Soviet and Russian actor

Vladimir Yakovlevich Balon (Владимир Яковлевич Балон; 23 February 1937 in Leningrad – 2 February 2013 in Moscow) was a Soviet and Russian actor, a professional fencer, Master of sports of the USSR (1956), champion of the USSR in fencing (juniors, 1958, adults 1961) foil, stunt.

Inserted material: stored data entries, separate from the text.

/-- Σ (−1)ⁿ x^(2n+1) / (n! (2n+1)), `t` the term without its last divisor. -/
def erfTerms : Nat → Nat → Int → Int → Int
  | 0, _, _, _ => 0
  | k + 1, n, x2, t => t.fdiv (2 * n + 1) - erfTerms k (n + 1) x2 ((fxMul t x2).fdiv (n + 1))

/-- An FP32 value from a fixed-point one. -/
def fxRound (neg : Bool) (v : Int) : Nat := fp32.roundQ false neg v.toNat (2 ^ fxBits)

/-- e^(±|x|) with the exponent split off: fixed-point e^-f and the power of two, for x = -(n ln2 + f). -/
def fxExpAbs (ax : Int) : Int × Nat :=
  let n := (ax.fdiv fxLn2).toNat
  (fxExpNeg (-(ax - n * fxLn2)), n)

def fExp (x : Nat) : Nat :=
  match d32 x with
  | .nan => fp32.nan
  | .inf s => if s then 0 else x
  | .fin s m e =>
    if m = 0 then one32
    else
      let v := fxOf false m e
      if 256 * fxOne ≤ v then (if s then 0 else fp32.inf false)
      else
        let p := fxExpAbs v
        if s then fp32.roundQ false false p.1.toNat (2 ^ (fxBits + p.2))
        else fp32.roundQ false false (2 ^ (fxBits + p.2)) p.1.toNat

def fExp2 (x : Nat) : Nat :=
  match d32 x with
  | .nan => fp32.nan
  | .inf s => if s then 0 else x
  | .fin s m e =>
    if m = 0 then one32
    else
      let v := fxOf false m e
      if 256 * fxOne ≤ v then (if s then 0 else fp32.inf false)
      else
        let n := (v.fdiv fxOne).toNat
        let f := v - n * fxOne
        let y := if f = 0 then fxOne else fxExpNeg (-(fxMul f fxLn2))
        if s then fp32.roundQ false false y.toNat (2 ^ (fxBits + n))
        else fp32.roundQ false false (2 ^ (fxBits + n)) y.toNat

/-- Exponent and fixed-point significand in [1, 2) of m × 2ᵉ. -/
def normalise (m : Nat) (e : Int) : Int × Int :=
  let k := Nat.log2 m
  (e + k, fxOf false m (-(k : Int)))

def roundSigned (v : Int) (den : Nat) : Nat := fp32.roundQ false (decide (v < 0)) v.natAbs den

def fLogCommon (x : Nat) (f : Int → Int → Nat) : Nat :=
  match d32 x with
  | .nan => fp32.nan
  | .inf s => if s then fp32.nan else x
  | .fin s m e =>
    if m = 0 then fp32.inf true
    else if s then fp32.nan
    else if x = one32 then 0
    else let q := normalise m e; f q.1 q.2

def fLog (x : Nat) : Nat :=
  fLogCommon x fun k y => roundSigned (k * fxLn2 + fxLn y) (2 ^ fxBits)

def fLog2 (x : Nat) : Nat :=
  fLogCommon x fun k y =>
    if y = fxOne then roundSigned k 1
    else roundSigned (k * fxOne + (fxLn y * fxOne).fdiv fxLn2) (2 ^ fxBits)

def fTanh (x : Nat) : Nat :=
  match d32 x with
  | .nan => fp32.nan
  | .inf s => one32 + b2n s * 2 ^ 31
  | .fin s m e =>
    if m = 0 then x
    else
      let v := fxOf false m e
      let v := if 64 * fxOne < v then 64 * fxOne else v
      let p := fxExpAbs (2 * v)
      let t := p.1.fdiv (2 ^ p.2)
      fxRound s (((fxOne - t) * fxOne).fdiv (fxOne + t))

def fSigmoid (x : Nat) : Nat :=
  match d32 x with
  | .nan => fp32.nan
  | .inf s => if s then 0 else one32
  | .fin s m e =>
    let v := fxOf false m e
    let v := if 200 * fxOne < v then 200 * fxOne else v
    let p := fxExpAbs v
    let t := p.1.fdiv (2 ^ p.2)
    let num := if s then t else fxOne
    fp32.roundQ false false num.toNat (fxOne + t).toNat

def fErf (x : Nat) : Nat :=
  match d32 x with
  | .nan => fp32.nan
  | .inf s => one32 + b2n s * 2 ^ 31
  | .fin s m e =>
    if m = 0 then x
    else
      let v := fxOf false m e
      if 6 * fxOne < v then one32 + b2n s * 2 ^ 31
      else fxRound s ((2 * erfTerms 400 0 (fxMul v v) v * fxOne).fdiv fxSqrtPi)

/-! ### Composites (R77) -/

def invSqrt2 : Nat := 0x3F3504F3

def fGelu (x : Nat) : Nat :=
  if x = 0xFF800000 then 0x80000000
  else fMul 0x3F000000 (fMul x (fAdd one32 (fErf (fMul x invSqrt2))))

def fSilu (x : Nat) : Nat := if x = 0xFF800000 then 0x80000000 else fMul x (fSigmoid x)

def fSoftplus (x : Nat) : Nat :=
  if (d32 x).isNan then fp32.nan
  else if (d32 0x41A00000).lt (d32 x) then x
  else fLog (fAdd one32 (fExp x))

/-! ### The exact accumulator (R65 to R69) -/

/-- A 96-bit accumulator with its sticky flags. -/
structure Acc where
  val : Int
  nan : Bool
  pinf : Bool
  ninf : Bool
deriving DecidableEq, Repr

def Acc.zero : Acc := ⟨0, false, false, false⟩

/-- R69: exact addition and OR of the flags. The sum keeps every bit until it is stored: one beyond 96 bits is converted as
it is, and wraps modulo 2⁹⁶ where it is written as ACC96 (DESIGN CHOICE, log entry 204). -/
def Acc.add (a b : Acc) : Acc := ⟨a.val + b.val, a.nan || b.nan, a.pinf || b.pinf, a.ninf || b.ninf⟩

Since 1990 to 2002 was the director of the studio Mosfilm-Autotrake.

==Selected filmography==
- Hussar Ballad (Гусарская баллада, 1962) as Kutuzov's adjutant
- Give Me a Book of Complaints (Дайте жалобную книгу, 1965) as journalist, Yuri Nikitin's friend
- They're Calling, Open the Door (Звонят, откройте дверь, 1966) as teacher of fencing
- Anna Karenina (Анна Каренина, 1967) as officer at the races (uncredited)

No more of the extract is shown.